# Local CANADIAN Guitar Hero's



## faracaster (Mar 9, 2006)

Local Canadian Guitar Heroes

I've always wanted to do this thread on a site where there might be some recognition for these musicians.
Of all the musicians that have influenced me over the years, I think I have been most affected by the local guitarists and other players that you can see on a regular basis. Of course, the Hendrixs, Claptons, Pages, and Beck's are there also. But it is the local players that I am talking about here.
These guys are players that I thought were/are as good or better as anyone else in the world
So here a list of players that I absolutely love and have a ton of admiration for. 

Lets hear from the Guitars Canada community and name your fav Local Heroes. :smilie_flagge17: 

*John Richardson (Screamin' JR)*....guitarist from the original *NUCLEUS*. My brother bought me their album when I was in Grade eight. JR had a truely original style that was...screaming. Les Paul Custom through a Traynor Custom Special. Ironically, I replaced JR in the band I'm in now.

*Val Mancuso/ Dee Long*.....these two guitarists were in a band called *BLOODSTONE* they were a local Scarborough band in the 1969-71 era. I was in grade 9 when I first heard them. and they were fantastic. Not only were they both great players, but the band's repertiore opened my ears to a lot other bands that I hadn't heard yet.

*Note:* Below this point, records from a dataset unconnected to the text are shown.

-- ==== Sys2Proof/Config.lean ====
section
/-! DEFINITION. What an implementation of the block fixes: the parameters R7 leaves OPEN, as plain data, and the
block's one free value, the response of the SPI downstream bus (R244). The reference values of the parameters, and
the masks a layout gives, are in Machine/Layout.lean. -/

namespace Sys2Proof

/-- A bit range `lsb + width - 1 : lsb` of CTRL (R28). -/
structure Field where
  lsb   : Nat
  width : Nat
  deriving DecidableEq, Repr

/-- Where the fields of the UART's CTRL stand (R28, R29, R30). A field of one bit is given by its position, a wider
one by its range. OPEN in the source (D1). -/
structure UartLayout where
  en          : Nat
  simMode     : Nat
  hwfcEn      : Nat
  prsc        : Field
  baud        : Field
  irqRxNempty : Nat
  irqTxEmpty  : Nat
  rxNempty    : Nat
  rxHalf      : Nat
  rxFull      : Nat
  txEmpty     : Nat
  txNhalf     : Nat
  txFull      : Nat
  rxOver      : Nat
  txBusy      : Nat
  deriving DecidableEq, Repr

/-- Where the fields of the SPI's CTRL stand (R28, R33, R34). OPEN in the source (D1). -/
structure SpiLayout where
  en         : Nat
  cpha       : Nat
  cpol       : Nat
  csSel0     : Nat
  csSel1     : Nat
  csSel2     : Nat
  csEn       : Nat
  prsc       : Field
  cdiv       : Field
  irqRxAvail : Nat
  irqTxEmpty : Nat
  irqTxNhalf : Nat
  rxAvail    : Nat
  txEmpty    : Nat
  txNhalf    : Nat
  txFull     : Nat
  fifoSize   : Field
  busy       : Nat
  deriving DecidableEq, Repr

/-- A number N of chip-select lines: a natural number with a proof of `N >= 1`, as R26 asks. -/
abbrev LineCount := { n : Nat // 1 ≤ n }

/-- The parameters of the block and of its first UART and SPI controller, fixed when it is constructed and changed by no
event (R7, R26). A state carries its own, so that a statement about every state is a statement about every choice of
them (DESIGN CHOICE, log 1). -/
structure Params where
  /-- `UartLayout` (R28, D1). -/
  uart         : UartLayout
  /-- `SpiLayout` (R28, D1). -/
  spi          : SpiLayout
  /-- `SPI_NCS`, the number N of chip-select lines (R26). -/
  ncs          : LineCount
  /-- `UART_BASE` (R61, D2). -/
  uartBase     : Nat
  /-- `SPI_BASE` (R61, D2). -/
  spiBase      : Nat
  /-- `REGION_SIZE`, bytes each device decodes (R61, D3). -/
  regionSize   : Nat
  /-- `UART_DATA_INFO`, of which a UART DATA read shows bits 31:8 (R32, D10). -/
  uartDataInfo : Word
  /-- `UART_IRQ_ID`, the interrupt-controller input the UART's line drives (R169, D19). -/
  uartIrqId    : Nat
  /-- `SPI_IRQ_ID` (R169, D19). -/
  spiIrqId     : Nat
  deriving DecidableEq, Repr

/-- The parameters of R7 that belong to one UART: "each device instance owns" its own, its window's base among them
(R61, R74; log 16). -/
structure UartParams where
  layout   : UartLayout
  base     : Nat
  dataInfo : Word
  irqId    : Nat
  deriving DecidableEq, Repr

/-- The parameters of R7 that belong to one SPI controller (R26, R61, R74; log 16). -/
structure SpiParams where
  layout : SpiLayout
  ncs    : LineCount
  base   : Nat
  irqId  : Nat
  deriving DecidableEq, Repr

/-- The first UART's parameters. -/
def Params.uartParams (p : Params) : UartParams :=
  { layout := p.uart, base := p.uartBase, dataInfo := p.uartDataInfo, irqId := p.uartIrqId }

/-- The first SPI controller's parameters. -/
def Params.spiParams (p : Params) : SpiParams :=
  { layout := p.spi, ncs := p.ncs, base := p.spiBase, irqId := p.spiIrqId }

/-- The parameters with another UART's in place of the first one's. -/
def Params.withUart (p : Params) (u : UartParams) : Params :=
  { p with uart := u.layout, uartBase := u.base, uartDataInfo := u.dataInfo, uartIrqId := u.irqId }

/-- The parameters with another SPI controller's in place of the first one's. -/
def Params.withSpi (p : Params) (c : SpiParams) : Params :=
  { p with spi := c.layout, ncs := c.ncs, spiBase := c.base, spiIrqId := c.irqId }

/-- FREE VALUE (log 6): the byte the SPI downstream device answers in an exchange for which the state schedules no
answer. R244: "The response r is a free input of the event, a draw: the model assumes nothing of it." It may depend
on which draw it is, on the byte sent and on the chip-select levels, which are all the device sees (R244). The counter runs
over the exchanges of every SPI controller, so that no two of them share a draw (log 6, log 16). -/
opaque Config.spiResponse : Nat → Byte → List Bool → Byte

end Sys2Proof
end

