-- ==== Sys2Proof/Machine/Ops.lean ====
section
/-! DEFINITION. The shared operations: the FIFO primitives (41_fifo.md), the diagnostic log (R39), the answer to a
caller, the two transport adapters' primitives `emit_tx` (R209) and `spi_xfer` (R244), and the construction of a block
(R303). There is no trap entry and no trap return to model: the block has none (R308, R309). -/

namespace Sys2Proof.Machine

/-! ### FIFO buffers (41_fifo.md) -/

/-- `push(q, b)` of R121 on a FIFO of capacity `cap`: on a full FIFO a no-op that reports the drop. -/
def fifoPush (cap : Nat) (q : List Byte) (b : Byte) : List Byte × Bool :=
  if q.length < cap then (q ++ [b], true) else (q, false)

/-- `pop(q)` of R122: the rest and the oldest byte; on an empty FIFO the fault of R127. -/
def fifoPop : List Byte → Except Fault (List Byte × Byte)
  | [] => .error .popEmpty
  | b :: rest => .ok (rest, b)

/-- `occupancy(q)` (R123). -/
def occupancy (q : List Byte) : Nat := q.length

/-- `isEmpty(q)` (R124). -/
def fifoIsEmpty (q : List Byte) : Bool := occupancy q == 0

/-- `isFull(q)` (R125). -/
def fifoIsFull (cap : Nat) (q : List Byte) : Bool := occupancy q == cap

/-- `isAtLeastHalfFull(q)` (R126, R8). -/
def fifoIsAtLeastHalfFull (cap : Nat) (q : List Byte) : Bool := decide (cap / 2 ≤ occupancy q)

/-! ### Answers and diagnostics -/

/-- Return a value, or nothing, to the caller of the event. -/
def State.withAnswer (s : State) (a : Answer) : State := { s with answer := a }

/-- `log(kind, info)` on the UART (R11, R39). -/
def State.logUart (s : State) (r : LogRecord) : State := { s with uartLog := s.uartLog ++ [r] }

/-- `log(kind, info)` on the SPI (R11, R39). -/
def State.logSpi (s : State) (r : LogRecord) : State := { s with spiLog := s.spiLog ++ [r] }

/-! ### Writes of device fields -/

/-- `u.cfg <- v` (R11). -/
def State.setUartCfg (s : State) (v : Word) : State := { s with uart := { s.uart with cfg := v } }

/-- `u.rx <- q` (R11). -/
def State.setUartRx (s : State) (q : List Byte) : State := { s with uart := { s.uart with rx := q } }

/-- `s.cfg <- v` (R11). -/
def State.setSpiCfg (s : State) (v : Word) : State := { s with spi := { s.spi with cfg := v } }

/-- `s.rx <- q` (R11). -/
def State.setSpiRx (s : State) (q : List Byte) : State := { s with spi := { s.spi with rx := q } }

/-- `s.tx <- q` (R11). -/
def State.setSpiTx (s : State) (q : List Byte) : State := { s with spi := { s.spi with tx := q } }

/-! ### The first instance of each device (R74) -/

/-- The first UART. -/
def State.firstUart (s : State) : UartInstance :=
  { params := s.params.uartParams, attached := s.uartAttached, dev := s.uart, out := s.uartOut, log := s.uartLog }

/-- The first SPI controller. -/
def State.firstSpi (s : State) : SpiInstance :=
  { params := s.params.spiParams, attached := s.spiAttached, dev := s.spi, xfers := s.spiXfers, log := s.spiLog,
    responses := s.spiResponses }

/-! ### The transport adapters -/

/-- `emit_tx(b)`: hand a byte to the UART's endpoint, which accepts it within the event (R209). -/
def State.emitTx (s : State) (b : Byte) : State := { s with uartOut := s.uartOut ++ [b] }

/-- The byte the downstream device answers to `t` in the present state: the next scheduled answer, or else a draw of
the free value (R244, log 6). -/
def State.spiResponse (s : State) (t : Byte) : Byte :=
  match s.spiResponses with
  | r :: _ => r
  | [] => Config.spiResponse s.draws t s.spi.cs

/-- The answer is given: it leaves the schedule, or the draw is counted. -/
def State.consumeResponse (s : State) : State :=
  match s.spiResponses with
  | _ :: rest => { s with spiResponses := rest }
  | [] => { s with draws := s.draws + 1 }

/-- `spi_xfer(t)` with the answer `r`: the exchange is recorded with the present chip-select levels (R244). -/
def State.recordXfer (s : State) (t r : Byte) : State :=
  { s with spiXfers := s.spiXfers ++ [{ sent := t, cs := s.spi.cs, response := r }] }

/-- One turn of the loop of R245 after the pop of `t`: exchange `t`, push the response on RX, and log its drop when
RX is full (R246). -/
def State.exchange (s : State) (t : Byte) : State :=
  let r := s.spiResponse t
  let s1 := (s.consumeResponse).recordXfer t r
  match fifoPush spiRxCap s1.spi.rx r with
  | (q, true) => s1.setSpiRx q
  | (q, false) => (s1.setSpiRx q).logSpi (.spiRxDrop r)

/-- The loop of R245 over a TX FIFO that holds the given bytes, oldest first. -/
def State.flushBytes : List Byte → State → State
  | [], s => s
  | t :: rest, s => State.flushBytes rest ((s.setSpiTx rest).exchange t)

/-- `flush(s)`: drain the TX FIFO completely, oldest byte first (R245). -/
def State.flush (s : State) : State := State.flushBytes s.spi.tx s

/-! ### Construction (R26, R303) -/

/-- Why a block cannot be constructed. -/
inductive ConfigurationError where
  /-- An SPI controller with zero or a negative number of chip-select lines (R303). -/
  | noChipSelectLine
  deriving DecidableEq, Repr

/-- Construct and attach a block with `n` chip-select lines: "constructing a controller with zero or negative
chip-select count ... must be rejected at construction, not at use time" (R26, R303, R340). -/
def construct (p : Params) (n : Int) : Except ConfigurationError State :=
  if h : 1 ≤ n.toNat then .ok (State.attach { p with ncs := ⟨n.toNat, h⟩ })
  else .error .noChipSelectLine

/-- An agent outside the block hands it one more request, after those already pending (R68, R350). -/
def State.submit (s : State) (r : Request) : State := { s with pending := s.pending ++ [r] }

end Sys2Proof.Machine
end

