-- ==== Sys2Proof/Laws/Step.lean ====
section
/-! SUPPORT. What a step can do, said once: it is idle, it refuses the request at the front, it runs the request's
instruction on the request's instance, on the state without the request, or it detaches an instance. -/

namespace Sys2Proof.Machine

theorem fetch_nil {s : State} (h : s.pending = []) : fetch s = .idle := by
  simp [fetch, h]

theorem fetch_cons {s : State} {r : Request} {rest : List Request} (h : s.pending = r :: rest) :
    fetch s = fetchRequest s r rest := by
  simp [fetch, h]

/-- An event of an attached instance, whose bytes decode, is the decoded instruction on that instance. -/
theorem fetchRequest_event {s : State} {dev : Device} {inst : Nat} {bytes tail : List Byte} {i : Instr}
    (rest : List Request) (hs : s.isAttached dev inst = true)
    (h : decode s.params.regionSize dev bytes = .ok (i, tail)) :
    fetchRequest s (.event dev inst bytes) rest = .run inst i { s with pending := rest } := by
  simp [fetchRequest, requestAsked, hs, h]

/-- The detach of an attached instance is that detach. -/
theorem fetchRequest_detach {s : State} {dev : Device} {inst : Nat} (rest : List Request)
    (hs : s.isAttached dev inst = true) :
    fetchRequest s (.detach dev inst) rest = .detach dev inst { s with pending := rest } := by
  simp [fetchRequest, requestAsked, hs]

/-- An event or a detach of an instance that is not attached is refused. -/
theorem fetchRequest_absent {s : State} {dev : Device} {inst : Nat} (bytes : List Byte) (rest : List Request)
    (hs : s.isAttached dev inst = false) :
    fetchRequest s (.event dev inst bytes) rest = .refused (s.absence dev inst) ∧
      fetchRequest s (.detach dev inst) rest = .refused (s.absence dev inst) := by
  simp [fetchRequest, requestAsked, hs]

theorem fetchRequest_error {s : State} {r : Request} {e : Refusal} (rest : List Request)
    (h : requestAsked s r = .error e) : fetchRequest s r rest = .refused e := by
  simp [fetchRequest, h]

/-- What is asked for is asked of an attached instance; and a detach is asked for only by the request for it. -/
theorem requestAsked_ok {s : State} {r : Request} {a : Asked} (h : requestAsked s r = .ok a) :
    (∃ dev inst bytes, a = .event dev inst bytes ∧ s.isAttached dev inst = true) ∨
    (∃ dev inst, a = .detach dev inst ∧ r = .detach dev inst ∧ s.isAttached dev inst = true) := by
  cases r <;> simp only [requestAsked] at h <;> split at h <;> cases h
  · exact .inl ⟨_, _, _, rfl, by assumption⟩
  · exact .inl ⟨_, _, _, rfl, route_attached (by assumption)⟩
  · exact .inl ⟨_, _, _, rfl, route_attached (by assumption)⟩
  · exact .inr ⟨_, _, rfl, rfl, by assumption⟩

/-- What a request can be fetched as: a refusal, an instruction on an attached instance, or the detach of one. -/
theorem fetchRequest_cases (s : State) (r : Request) (rest : List Request) :
    (∃ e, fetchRequest s r rest = .refused e) ∨
    (∃ inst i, s.isAttached i.device inst = true ∧ fetchRequest s r rest = .run inst i { s with pending := rest }) ∨
    (∃ dev inst, r = .detach dev inst ∧ s.isAttached dev inst = true ∧
      fetchRequest s r rest = .detach dev inst { s with pending := rest }) := by
  cases h : requestAsked s r with
  | error e => exact .inl ⟨e, fetchRequest_error rest h⟩
  | ok a =>
    rcases requestAsked_ok h with ⟨dev, inst, bytes, rfl, ha⟩ | ⟨dev, inst, rfl, hr, ha⟩
    · cases hd : decode s.params.regionSize dev bytes with
      | error e => exact .inl ⟨.undecoded e, by simp [fetchRequest, h, hd]⟩
      | ok x =>
        exact .inr (.inl ⟨inst, x.1, (decode_device (rest := x.2) hd) ▸ ha, by simp [fetchRequest, h, hd]⟩)
    · exact .inr (.inr ⟨dev, inst, hr, ha, by simp [fetchRequest, h]⟩)

/-- A step is idle, a refusal, an instruction on an attached instance, or the detach of an attached instance. -/
theorem step_cases (s : State) :
    (s.pending = [] ∧ step s = .next s) ∨
    (∃ r rest e, s.pending = r :: rest ∧ step s = .refused e) ∨
    (∃ r rest inst i, s.pending = r :: rest ∧ s.isAttached i.device inst = true ∧
      step s = execAt inst i { s with pending := rest }) ∨
    (∃ dev inst rest, s.pending = .detach dev inst :: rest ∧ s.isAttached dev inst = true ∧
      step s = .next (State.detach { s with pending := rest } dev inst)) := by
  cases h : s.pending with
  | nil => exact .inl ⟨rfl, by simp [step, fetch_nil h]⟩
  | cons r rest =>
    rcases fetchRequest_cases s r rest with ⟨e, hf⟩ | ⟨inst, i, ha, hf⟩ | ⟨dev, inst, rfl, ha, hf⟩
    · exact .inr (.inl ⟨r, rest, e, rfl, by simp [step, fetch_cons h, hf]⟩)
    · exact .inr (.inr (.inl ⟨r, rest, inst, i, rfl, ha, by simp [step, fetch_cons h, hf]⟩))
    · exact .inr (.inr (.inr ⟨dev, inst, rest, rfl, ha, by simp [step, fetch_cons h, hf]⟩))

/-- A step that answers a next state was idle, ran one instruction on an attached instance, or detached one. -/
theorem step_eq_next {s t : State} (h : step s = .next t) :
    (s.pending = [] ∧ t = s) ∨
    (∃ r rest inst i, s.pending = r :: rest ∧ s.isAttached i.device inst = true ∧
      execAt inst i { s with pending := rest } = .next t) ∨
    (∃ dev inst rest, s.pending = .detach dev inst :: rest ∧ s.isAttached dev inst = true ∧
      t = State.detach { s with pending := rest } dev inst) := by
  rcases step_cases s with ⟨hp, hs⟩ | ⟨r, rest, e, _, hs⟩ | ⟨r, rest, inst, i, hp, ha, hs⟩ |
    ⟨dev, inst, rest, hp, ha, hs⟩
  · exact .inl ⟨hp, by rw [hs] at h; exact (Host.Outcome.next.inj h).symm⟩
  · rw [hs] at h; cases h
  · exact .inr (.inl ⟨r, rest, inst, i, hp, ha, hs ▸ h⟩)
  · exact .inr (.inr ⟨dev, inst, rest, hp, ha, by rw [hs] at h; exact (Host.Outcome.next.inj h).symm⟩)

/-! ### Routing (R61, R74, R340) -/

theorem windows_pairwise {s : State} (h : s.configWf = true) :
    (s.uartWindows.filterMap id ++ s.spiWindows.filterMap id).Pairwise fun a b =>
      a + s.params.regionSize ≤ b ∨ b + s.params.regionSize ≤ a := by
  simp only [State.configWf, Bool.and_eq_true] at h
  rw [← List.filterMap_append]
  exact windowsApart_iff.1 h.2

theorem route_uart {s : State} {inst off : Nat} {u : UartInstance} (h : s.configWf = true)
    (hu : s.uartAt inst = some u) (ha : u.attached = true) (ho : off < s.params.regionSize) :
    route s (u.params.base + off) = some (.uart, inst, BitVec.ofNat 24 off) := by
  simp [route, routeIn_eq_some (List.pairwise_append.1 (windows_pairwise h)).1 (uartWindows_of_uartAt hu ha) ho]

theorem route_spi {s : State} {inst off : Nat} {c : SpiInstance} (h : s.configWf = true)
    (hc : s.spiAt inst = some c) (ha : c.attached = true) (ho : off < s.params.regionSize) :
    route s (c.params.base + off) = some (.spi, inst, BitVec.ofNat 24 off) := by
  obtain ⟨_, h2, h3⟩ := List.pairwise_append.1 (windows_pairwise h)
  have hw := spiWindows_of_spiAt hc ha
  have hn : routeIn s.params.regionSize (c.params.base + off) 0 s.uartWindows = none :=
    routeIn_eq_none.2 fun b hb hin => by
      have := h3 b (List.mem_filterMap.2 ⟨_, hb, rfl⟩) _ (List.mem_filterMap.2 ⟨_, List.mem_of_getElem? hw, rfl⟩)
      omega
  simp [route, hn, routeIn_eq_some h2 hw ho]

/-- An address in the window of no attached instance is routed nowhere. -/
theorem route_eq_none {s : State} {addr : Nat} :
    route s addr = none ↔
      ∀ base, some base ∈ s.uartWindows ∨ some base ∈ s.spiWindows →
        ¬(base ≤ addr ∧ addr < base + s.params.regionSize) := by
  have key : route s addr = none ↔ routeIn s.params.regionSize addr 0 s.uartWindows = none ∧
      routeIn s.params.regionSize addr 0 s.spiWindows = none := by
    unfold route
    split
    · simp_all
    · split <;> simp_all
  rw [key, routeIn_eq_none, routeIn_eq_none]
  exact ⟨fun h base hb => hb.elim (h.1 base) (h.2 base), fun h => ⟨fun b hb => h b (.inl hb), fun b hb => h b (.inr hb)⟩⟩

end Sys2Proof.Machine
end

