-- ==== Sys2Proof/Tests/Slice0.lean ====
section
/-! SUPPORT. The model's tests. Expected values come from spec/: the vectors V-… and the worked examples of
95_test_vectors.md, and the masks and words of the rules. The last part shows, for each statement with hypotheses, a
state and operands that meet them. -/

namespace Sys2Proof.Tests

open Sys2Proof Sys2Proof.Machine

/-! ### Helpers -/

/-- The reference block with a UART between two events. -/
def uartState (cfg : Word) (rx : List Byte) : State :=
  { State.reset with uart := (Uart.mk cfg rx false).recompute State.reset.params }

/-- The reference block with `n` chip-select lines, an SPI between two events, and scheduled responses. -/
def spiState (n : LineCount) (cfg : Word) (rx : List Byte) (responses : List Byte) : State :=
  let p := { Params.reference with ncs := n }
  { State.attach p with spi := (Spi.mk cfg rx [] [] false).recompute p, spiResponses := responses }

/-- `n` bytes 0, 1, 2, … -/
def bytesUpTo (n : Nat) : List Byte := (List.range n).map (BitVec.ofNat 8)

/-- What a view of the state is after an instruction that answers a next state. -/
def after {α : Type} (i : Instr) (s : State) (view : State → α) : Option α :=
  match exec i s with
  | .next t => some (view t)
  | _ => none

/-- What a CTRL read answers after another instruction. -/
def thenRead (i read : Instr) (s : State) : Option Answer :=
  match exec i s with
  | .next t => after read t State.answer
  | _ => none

/-- The reference block with a second UART, which holds one byte, and a second SPI controller of four lines, both between
two events, in windows of their own beside the first ones. -/
def dualState : State :=
  let p := Params.reference
  let u : UartParams := { p.uartParams with base := 0xFFF50008, irqId := 3 }
  let c : SpiParams := { p.spiParams with ncs := ⟨4, by decide⟩, base := 0xFFF80008 }
  { State.reset with
    moreUarts := [⟨u, true, (Uart.mk 0x00400000#32 [0x41#8] false).recompute (p.withUart u), [], []⟩]
    moreSpis := [⟨c, true, (Spi.mk 0x41#32 [] [] [] false).recompute (p.withSpi c), [], [], [0x99#8]⟩] }

/-- The block of `dualState` after the detach of the second UART. -/
def detachedState : State := dualState.detach .uart 1

/-- A request fetched in a state, with an empty queue behind it. -/
def fetched (s : State) (r : Request) : Fetched := fetchRequest s r []

def two : LineCount := ⟨2, by decide⟩
def four : LineCount := ⟨4, by decide⟩
def eight : LineCount := ⟨8, by decide⟩
def one : LineCount := ⟨1, by decide⟩
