-- ==== Sys2Proof/Config.lean ====
section
/-!
DEFINITION. Config.lean: what an implementation of CORE fixes (the parameters of 00_scope.md R7) and the values the
spec leaves open.

The parameters that are plain data (`W`, `HRED_ORDER`, `CORE_BASE`, `MEM`) are the structure `Params`. A state carries
one `Params` that no step changes (R36), so that a statement about every state is a statement about every admitted
parameter value; the machine's own parameters are the constant `Config.params`, which has no body. `NAN_PAYLOAD`,
`LATENCY` and the free values are functions with no body.
-/
namespace Sys2Proof

/-- `W`, the lane width: 4 or 8 (R7, OPEN by D3). -/
inductive LaneWidth where
  | four
  | eight
deriving DecidableEq, Repr, Inhabited

/-- The number of lanes `W` stands for. -/
def LaneWidth.lanes : LaneWidth → Nat
  | .four => 4
  | .eight => 8

/-- `HRED_ORDER`, the order of the horizontal reduction (R7, R67, OPEN by D4). -/
inductive HredOrder where
  | linear
  | pairwise
deriving DecidableEq, Repr, Inhabited

/-- A byte range `[base, base + 4*count)`, in words (R46). Bases and counts are unbounded integers (R9). -/
structure Region where
  base : Nat
  count : Nat
deriving DecidableEq, Repr, Inhabited

/-- `MEM`, the platform's memory map as plain data (R7, R41, OPEN by D7): the word addresses that answer `ERROR` to a
read, those that answer `ERROR` to a write, the regions that are no ordinary memory (R120), and the base addresses of
the register windows of other CORE instances (R110, R121). Every other word address is ordinary memory that answers. -/
structure MemMap where
  readErrors : List Region
  writeErrors : List Region
  devices : List Region
  otherWindows : List Nat
deriving DecidableEq, Repr, Inhabited

/-- The plain-data parameters of R7. `CORE_BASE` is 256-byte aligned, so it is held as its page number. -/
structure Params where
  laneWidth : LaneWidth
  hredOrder : HredOrder
  basePage : BitVec 24
  memMap : MemMap
deriving DecidableEq, Repr, Inhabited

/-- The two floating-point operations of CORE (R11), as `NAN_PAYLOAD` tells them apart (R12 item 5). -/
inductive FloatOp where
  | mul
  | add
deriving DecidableEq, Repr, Inhabited

/-- The parameters of the machine at hand (R7): no value is assumed. -/
opaque Config.params : Params

/-- The bits from which `NAN_PAYLOAD` builds its NaN encoding (R12 item 5; `nanPayload` in Machine/Float.lean sets the
exponent and keeps the fraction non-zero, and reaches every NaN encoding). Nothing else is assumed of it (S3). -/
opaque Config.nanBits : FloatOp → Word → Word → Word

/-- `LATENCY` (R7, R126, OPEN by D23): how many inputs the register port and the other agents are served between an
acceptance and the completion, finite and with no bound. The argument is the draw counter at the acceptance. -/
opaque Config.latency : Nat → Nat

/-- A free value: the word of the n-th draw. Every "unspecified" and "any value" of the spec (R31, R47, R101, R116,
R119) is a draw of its own, so that no two of them are related. -/
opaque Config.freeWord : Nat → Word

end Sys2Proof
end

I think Val teachs music at York University and Dee went on to found KLATUU. Val played a 59' Les Paul Jr. and Dee played a cherry 335 (along with a B3) both played into Traynor Bassmaster Mk II's

*Domenic Troiano*..*.MANDALA, BUSH, JAMES GANG, THE GUESS WHO.* Now I know Donny was pretty well known even outside of this country. But he is a local boy who was simply amazing. His playing, sound, songs and personality will forever be a major influence for me. I often go to the well for inspiration from him. RIP sweet boy.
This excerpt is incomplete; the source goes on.